School report card confusion continues

Elementary teachers across B.C., including those in Chilliwack, are questioning whether they should be writing term 2 report cards.

Teacher job action may be done, but the waters are still muddy as to what teachers should or should not be doing.

Chilliwack teachers received a letter of expectation from the school district’s superintendent last week requiring them to write report cards, which is a responsibility as outlined in the school act.

However, the issue lies with the expectation of elementary school teachers having to write term-two report cards, which would have come out mid March – around the same time teachers were still engaged in job action.

(Middle and secondary school teachers only have to write term three and final report cards as per the letter of expectation.)

“The union is looking at the expectation of the school district and determining whether any of the requests are something we would consider to be struck work and not necessary, particularly at the elementary level,” said Chilliwack Teachers’ Association president Katharin Midzain.

“The issue with the union is whether sending that information … is contrary to our job action.”

When interviewed by The Progress, Midzain would not publicly take a stand either way. She would not state whether the CTA believed the request to be reasonable, or whether it was in fact directing elementary teachers not to write report cards.

“We recognize that we’re not in job action right now, and so writing report cards is a reasonable request,” said Midzain. “But what we need to determine is it reasonable for all grades.”

Still, last month Susan Lambert, president of the BC Teachers’ Federation, stated teachers would not be writing retroactive report cards.

“Struck work is simply not done,” she said in a March 8 news release. “Clearly a requirement to make it up would render any strike ineffective.

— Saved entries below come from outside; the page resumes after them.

-- ==== Sys2Proof/Laws/Done.lean ====
section
/-! SUPPORT. What a command hands to `finish` (spec/60_exceptions.md R203): where and how much it
writes into DBUF (spec/10_state.md R30), and what CONT_OK is then (spec/10_state.md R32). -/

namespace Sys2Proof.Machine

variable {s t : State}

/-! ### Lengths of what is read -/

theorem busRecv_length {n : Nat} {d : List Byte} (h : busRecv n s = .ok d t) : d.length = n := by
  rcases busRecv_cases n s with ⟨e, -⟩ | ⟨b, e, -⟩
  · rw [e] at h; cases h
  · rw [e] at h; cases h; simp

theorem pollRead_length {p n : Nat} {slot : PwSlot} (left : Nat) :
    ∀ {d e : List Byte} {s t : State},
    pollRead p n slot left d s = .ok e t → d.length = n → e.length = n := by
  induction left with
  | zero => intro d e s t h hd; cases h; exact hd
  | succ left ih =>
    intro d e s t h hd
    unfold pollRead at h
    split at h
    · obtain ⟨_, s1, _, h⟩ := Run.bind_eq_ok.1 h
      obtain ⟨present, s2, _, h⟩ := Run.bind_eq_ok.1 h
      split at h
      · obtain ⟨_, s3, _, h⟩ := Run.bind_eq_ok.1 h
        obtain ⟨_, s4, _, h⟩ := Run.bind_eq_ok.1 h
        obtain ⟨d', s5, hr, h⟩ := Run.bind_eq_ok.1 h
        exact ih h (busRecv_length hr)
      · cases h
    · cases h; exact hd

theorem readBytes_length {p n : Nat} {cont : Bool} {slot : PwSlot} {d : List Byte}
    (h : readBytes p n cont slot s = .ok d t) : d.length = n := by
  obtain ⟨_, s1, _, h⟩ := Run.bind_eq_ok.1 h
  obtain ⟨d', s2, hr, h⟩ := Run.bind_eq_ok.1 h
  split at h
  · exact pollRead_length _ h (busRecv_length hr)
  · cases h; exact busRecv_length hr

theorem readCrcPage_length {p : Nat} {cont : Bool} {d : List Byte}
    (h : readCrcPage p cont s = .ok d t) : d.length ≤ s.desc.pageLen := by
  have h1 : ∀ {a : Unit} {u : State},
      (if cont then .ok () s else busSend (Config.seqAutoCrcRead p) s : Run Unit) = .ok a u →
      u.desc = s.desc := by
    intro a u h
    split at h
    · cases h; rfl
    · have := (busSend_ends s (Config.seqAutoCrcRead p)).all
      rw [h] at this
      exact this.desc
  obtain ⟨_, s1, e1, h⟩ := Run.bind_eq_ok.1 h
  obtain ⟨r, s2, e2, h⟩ := Run.bind_eq_ok.1 h
  have hd : s2.desc = s1.desc := by
    have := (busRecv_ends s1 (s1.desc.pageLen + 2)).all
    rw [e2] at this
    exact this.desc
  split at h
  · cases h
  · cases h
    rw [List.length_take, hd, h1 e1]
    omega

theorem readExtra_length {a : Nat} {d : List Byte} (h : readExtra a s = .ok d t) :
    d.length = s.desc.extraLen := by
  obtain ⟨_, s1, e1, h⟩ := Run.bind_eq_ok.1 h
  obtain ⟨_, s2, e2, h⟩ := Run.bind_eq_ok.1 h
  have h1 : s1.desc = s.desc := by
    have := (prologue_ends s false).all
    rw [e1] at this; exact this.desc
  have h2 : s2.desc = s1.desc := by
    have := (busSend_ends s1 (Config.seqExtra a)).all
    rw [e2] at this; exact this.desc
  rw [busRecv_length h, h2, h1]

theorem udpDecode_length {pageLen a len : Nat} {raw ys : List Byte}
    (h : udpDecode pageLen a raw = .payload len ys) : ys.length ≤ pageLen - 3 := by
  unfold udpDecode at h
  dsimp only at h
  split at h
  · cases h
  · split at h
    · cases h
    · cases h
      rw [List.length_take]
      omega

/-! ### CONT_OK while a rule runs -/

theorem Moved.contOk (h : Moved s t) : t.contOk = s.contOk := by
  obtain ⟨es, h⟩ := h
  rw [h.rest]

theorem SpWent.contOk (h : SpWent s t) : t.contOk = s.contOk := by
  obtain ⟨es, h, -⟩ := h
  rw [h.rest]

/-- A rule that finishes finds CONT_OK as its procedures left it. -/
theorem Run.Ends.of_ok {α : Type} {P : State → Prop} {r : Run α} (h : r.Ends P) {a : α}
    (e : r = .ok a t) : P t := by
  have := h.all
  rw [e] at this
  exact this

theorem otpQuery_done {supported : Bool} {seq : List Byte} {answer : Byte → Half} {d : Done}
    (h : otpQuery supported seq answer s = .ok d t) : d.data = [] ∧ t.contOk = false := by
  unfold otpQuery at h
  dsimp only at h
  split at h
  · cases h; exact ⟨rfl, rfl⟩
  · split at h
    · cases h
    · obtain ⟨b, u, e, h⟩ := Run.bind_eq_ok.1 h
      cases h
      exact ⟨rfl, ((statusRead_ends _ seq).of_ok e).moved.contOk⟩

theorem otpMutate_done {seq statusSeq : List Byte} {confirms : Byte → Bool} {v : Half} {d : Done}
    (hs : s.contOk = false) (h : otpMutate seq statusSeq confirms v s = .ok d t) :
    d.data = [] ∧ t.contOk = false := by
  obtain ⟨_, u, e1, h⟩ := Run.bind_eq_ok.1 h
  obtain ⟨_, w, e2, h⟩ := Run.bind_eq_ok.1 h
  obtain ⟨b, x, e3, h⟩ := Run.bind_eq_ok.1 h
  have h1 := ((powerCheck_ends s).of_ok e1).moved.contOk
  have h2 := ((programSend_moved _ seq).of_ok e2).contOk
  have h3 := ((statusRead_ends _ statusSeq).of_ok e3).moved.contOk
  split at h
  · cases h; exact ⟨rfl, h3.trans (h2.trans (h1.trans hs))⟩
  · cases h

/-- What a command hands to `finish`: its DBUF write lies in its output window, which is legal; and
CONT_OK is 1 after the four reads that set it, 0 after the other bus commands. -/
theorem commandBody_done {i : Instr} {d : Done} (h : commandBody i s = .ok d t) :
    (d.data = [] ∨ (d.off = s.argOff.toNat ∧ d.data.length ≤ outputWindow i s ∧
      s.argOff.toNat + outputWindow i s ≤ s.desc.dbufSize)) ∧
    (isBus i = true → t.contOk = setsCont i) := by
  cases i with
  | crc8Init => cases h; exact ⟨.inl rfl, nofun⟩
  | crc8Byte => cases h; exact ⟨.inl rfl, nofun⟩
  | crc8Block => obtain ⟨xs, -, -, h⟩ := withInput_ok h; cases h; exact ⟨.inl rfl, nofun⟩
  | crc8Check =>
    obtain ⟨xs, -, -, h⟩ := withInput_ok h
    split at h
    · cases h
    · cases h; exact ⟨.inl rfl, nofun⟩
  | crc16Init => cases h; exact ⟨.inl rfl, nofun⟩
  | crc16Byte => cases h; exact ⟨.inl rfl, nofun⟩
  | crc16Block => obtain ⟨xs, -, -, h⟩ := withInput_ok h; cases h; exact ⟨.inl rfl, nofun⟩
  | crc16Check =>
    obtain ⟨xs, -, -, h⟩ := withInput_ok h
    split at h
    · cases h
    · cases h; exact ⟨.inl rfl, nofun⟩
  | crc16Emit =>
    obtain ⟨hw, h⟩ := withWindow_ok h
    cases h
    exact ⟨.inr ⟨rfl, le_refl _, hw⟩, nofun⟩
  | forceVerify => cases h; exact ⟨.inl rfl, nofun⟩
  | read c p =>
    obtain ⟨slot, -, h⟩ := withSlot_ok h
    obtain ⟨hw, h⟩ := withWindow_ok h
    obtain ⟨-, h⟩ := withCont_ok h
    split at h
    · cases h
    · obtain ⟨_, u, _, h⟩ := Run.bind_eq_ok.1 h
      obtain ⟨x, v, hr, h⟩ := Run.bind_eq_ok.1 h
      cases h
      exact ⟨.inr ⟨rfl, le_of_eq (readBytes_length hr), hw⟩, fun _ => rfl⟩
  | readPage c p =>
    obtain ⟨slot, -, h⟩ := withSlot_ok h
    obtain ⟨hw, h⟩ := withWindow_ok h
    obtain ⟨-, h⟩ := withCont_ok h
    split at h
    · cases h
    · obtain ⟨_, u, _, h⟩ := Run.bind_eq_ok.1 h
      obtain ⟨x, v, hr, h⟩ := Run.bind_eq_ok.1 h
      cases h
      exact ⟨.inr ⟨rfl, le_of_eq (readBytes_length hr), hw⟩, fun _ => rfl⟩
  | readPageExtra c p =>
    obtain ⟨slot, -, h⟩ := withSlot_ok h
    obtain ⟨hw, h⟩ := withWindow_ok h
    obtain ⟨-, h⟩ := withCont_ok h
    split at h
    · cases h
    · split at h
      · cases h
      · obtain ⟨_, u, e1, h⟩ := Run.bind_eq_ok.1 h
        obtain ⟨x, v, e2, h⟩ := Run.bind_eq_ok.1 h
        obtain ⟨e, w, e3, h⟩ := Run.bind_eq_ok.1 h
        cases h
        refine ⟨.inr ⟨rfl, ?_, hw⟩, fun _ => rfl⟩
        have hu : u.desc = s.desc := ((openRead_ends s.abandonSp c slot _).of_ok e1).desc
        have hv : v.desc = u.desc := ((readBytes_ends u _ _ c slot).of_ok e2).desc
        rw [List.length_append, readBytes_length e2, readExtra_length e3, hv, hu]
        exact le_refl _
  | readPageCrc c p =>
    obtain ⟨slot, -, h⟩ := withSlot_ok h
    obtain ⟨hw, h⟩ := withWindow_ok h
    obtain ⟨-, h⟩ := withCont_ok h
    split at h
    · cases h
    · split at h
      · cases h
      · obtain ⟨_, u, e1, h⟩ := Run.bind_eq_ok.1 h
        obtain ⟨x, v, e2, h⟩ := Run.bind_eq_ok.1 h
        cases h
        refine ⟨.inr ⟨rfl, ?_, hw⟩, fun _ => rfl⟩
        have hu : u.desc = s.desc := ((openRead_ends s.abandonSp c slot _).of_ok e1).desc
        have := readCrcPage_length e2
        rw [hu] at this
        exact this
  | readPageCrcExtra c p =>
    obtain ⟨slot, -, h⟩ := withSlot_ok h
    obtain ⟨hw, h⟩ := withWindow_ok h
    obtain ⟨-, h⟩ := withCont_ok h
    split at h
    · cases h
    · split at h
      · cases h
      · obtain ⟨_, u, e1, h⟩ := Run.bind_eq_ok.1 h
        obtain ⟨x, v, e2, h⟩ := Run.bind_eq_ok.1 h
        obtain ⟨e, w, e3, h⟩ := Run.bind_eq_ok.1 h
        cases h
        refine ⟨.inr ⟨rfl, ?_, hw⟩, fun _ => rfl⟩
        have hu : u.desc = s.desc := ((openRead_ends s.abandonSp c slot _).of_ok e1).desc
        have hv : v.desc = u.desc := ((readCrcPage_ends u _ c).of_ok e2).desc
        have := readCrcPage_length e2
        rw [hu] at this
        rw [List.length_append, readExtra_length e3, hv, hu]
        exact Nat.add_le_add_right this _
  | readPagePacket c p =>
    obtain ⟨slot, -, h⟩ := withSlot_ok h
    obtain ⟨hw, h⟩ := withWindow_ok h
    obtain ⟨-, h⟩ := withCont_ok h
    split at h
    · cases h
    · obtain ⟨_, u, _, h⟩ := Run.bind_eq_ok.1 h
      obtain ⟨x, v, _, h⟩ := Run.bind_eq_ok.1 h
      split at h
      · cases h
      · cases h
      · rename_i hu
        cases h
        exact ⟨.inr ⟨rfl, udpDecode_length hu, hw⟩, fun _ => rfl⟩
  | write p =>
    obtain ⟨slot, -, h⟩ := withSlot_ok h
    obtain ⟨xs, -, -, h⟩ := withInput_ok h
    obtain ⟨_, u, e, h⟩ := Run.bind_eq_ok.1 h
    cases h
    exact ⟨.inl rfl, fun _ => ((writeBytes_spWent _ _ xs slot).of_ok e).contOk⟩
  | writePagePacket p =>
    obtain ⟨slot, -, h⟩ := withSlot_ok h
    obtain ⟨xs, -, -, h⟩ := withInput_ok h
    dsimp only at h
    split at h
    · cases h
    · split at h
      · cases h
      · obtain ⟨_, u, e, h⟩ := Run.bind_eq_ok.1 h
        cases h
        exact ⟨.inl rfl, fun _ => ((writeBytes_spWent _ _ _ slot).of_ok e).contOk⟩
  | lockPage =>
    simp only [commandBody, bodyLockPage] at h
    split at h
    · cases h
    · split at h
      · cases h
      · have := otpMutate_done rfl h
        exact ⟨.inl this.1, fun _ => this.2⟩
  | redirectPage =>
    simp only [commandBody, bodyRedirectPage] at h
    split at h
    · cases h
    · split at h
      · cases h
      · split at h
        · cases h
        · have := otpMutate_done rfl h
          exact ⟨.inl this.1, fun _ => this.2⟩
  | lockRedirectPage =>
    simp only [commandBody, bodyLockRedirectPage] at h
    split at h
    · cases h
    · split at h
      · cases h
      · have := otpMutate_done rfl h
        exact ⟨.inl this.1, fun _ => this.2⟩
  | isPageLocked => have := otpQuery_done h; exact ⟨.inl this.1, fun _ => this.2⟩
  | getRedirectedPage => have := otpQuery_done h; exact ⟨.inl this.1, fun _ => this.2⟩
  | isRedirectPageLocked => have := otpQuery_done h; exact ⟨.inl this.1, fun _ => this.2⟩
  | spWrite =>
    obtain ⟨xs, hr, -, h⟩ := withInput_ok h
    dsimp only at h
    split at h
    · cases h
    · split at h
      · cases h
      · obtain ⟨_, u, e, h⟩ := Run.bind_eq_ok.1 h
        cases h
        obtain ⟨_, v, e1, e⟩ := Run.bind_eq_ok.1 e
        obtain ⟨_, w, e2, e⟩ := Run.bind_eq_ok.1 e
        cases e
        have h1 := ((prologue_ends _ false).of_ok e1).moved.contOk
        have h2 := ((busSend_ends _ _).of_ok e2).moved.contOk
        exact ⟨.inl rfl, fun _ => h2.trans h1⟩
  | spReadVerify =>
    simp only [commandBody, bodySpReadVerify] at h
    split at h
    · cases h
    · rename_i h0
      split at h
      · cases h
      · rename_i h1
        obtain ⟨_, u, e, h⟩ := Run.bind_eq_ok.1 h
        cases h
        have hw : s.spState = .written := by
          by_contra hn
          exact h0 ⟨by simpa using h1, hn⟩
        exact ⟨.inl rfl, fun _ => ((spVerifyProc_spWent _ (by
          show s.spState.isOpen = true
          rw [hw]; rfl)).of_ok e).contOk⟩
  | spVerifyPassword p =>
    obtain ⟨slot, -, h⟩ := withSlot_ok h
    split at h
    · cases h
    · dsimp only at h
      split at h
      · cases h
      · obtain ⟨_, u, e1, h⟩ := Run.bind_eq_ok.1 h
        obtain ⟨_, v, e2, h⟩ := Run.bind_eq_ok.1 h
        cases h
        have h1 := ((prologue_ends _ false).of_ok e1).moved.contOk
        have h2 := ((challenge_ends _ slot _).of_ok e2).moved.contOk
        exact ⟨.inl rfl, fun _ => h2.trans h1⟩
  | spCopy =>
    simp only [commandBody, bodySpCopy] at h
    split at h
    · cases h
    · split at h
      · cases h
      · split at h
        · cases h
        · obtain ⟨_, u, e, h⟩ := Run.bind_eq_ok.1 h
          cases h
          obtain ⟨_, v, e1, e⟩ := Run.bind_eq_ok.1 e
          obtain ⟨_, w, e2, e⟩ := Run.bind_eq_ok.1 e
          obtain ⟨_, x, e3, e⟩ := Run.bind_eq_ok.1 e
          obtain ⟨r, y, e4, e⟩ := Run.bind_eq_ok.1 e
          have h1 := ((requirePower_ends _).of_ok e1).moved.contOk
          have h2 := ((prologue_ends _ false).of_ok e2).moved.contOk
          have h3 := ((busSendPulse_moved _ _ _).of_ok e3).contOk
          have h4 := ((busRecv_ends _ 1).of_ok e4).moved.contOk
          split at e
          · cases e
          · cases e
            exact ⟨.inl rfl, fun _ => h4.trans (h3.trans (h2.trans h1))⟩
  | pwLoad p =>
    obtain ⟨slot, -, h⟩ := withSlot_ok h
    obtain ⟨xs, -, -, h⟩ := withInput_ok h
    split at h
    · cases h
    · cases h; exact ⟨.inl rfl, nofun⟩
  | pwClear p =>
    obtain ⟨slot, -, h⟩ := withSlot_ok h
    split at h
    · cases h
    · cases h; exact ⟨.inl rfl, nofun⟩

end Sys2Proof.Machine
end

In this dispute, report cards would be considered struck work.”

When teachers started phase one of job action, one of the things omitted from their responsibilities were writing report cards.

The strike ended with the passing of Bill 22 legislation on March 15.

According to superintendent Michael Audet, term-two report cards for elementary schools would have been issued either the week before or the week after spring break, which started on March 19, depending on the school.

Midzain said the confusion stems from Bill 22.

“Bill 22 is a really complicated issue,” she said. “The unclear definitions of what is or isn’t job action and what is therefore subjected to fines and consequences has very much complicated something as simple as report cards.”

All teachers in B.C. received similar letters of expectation from their school district officials.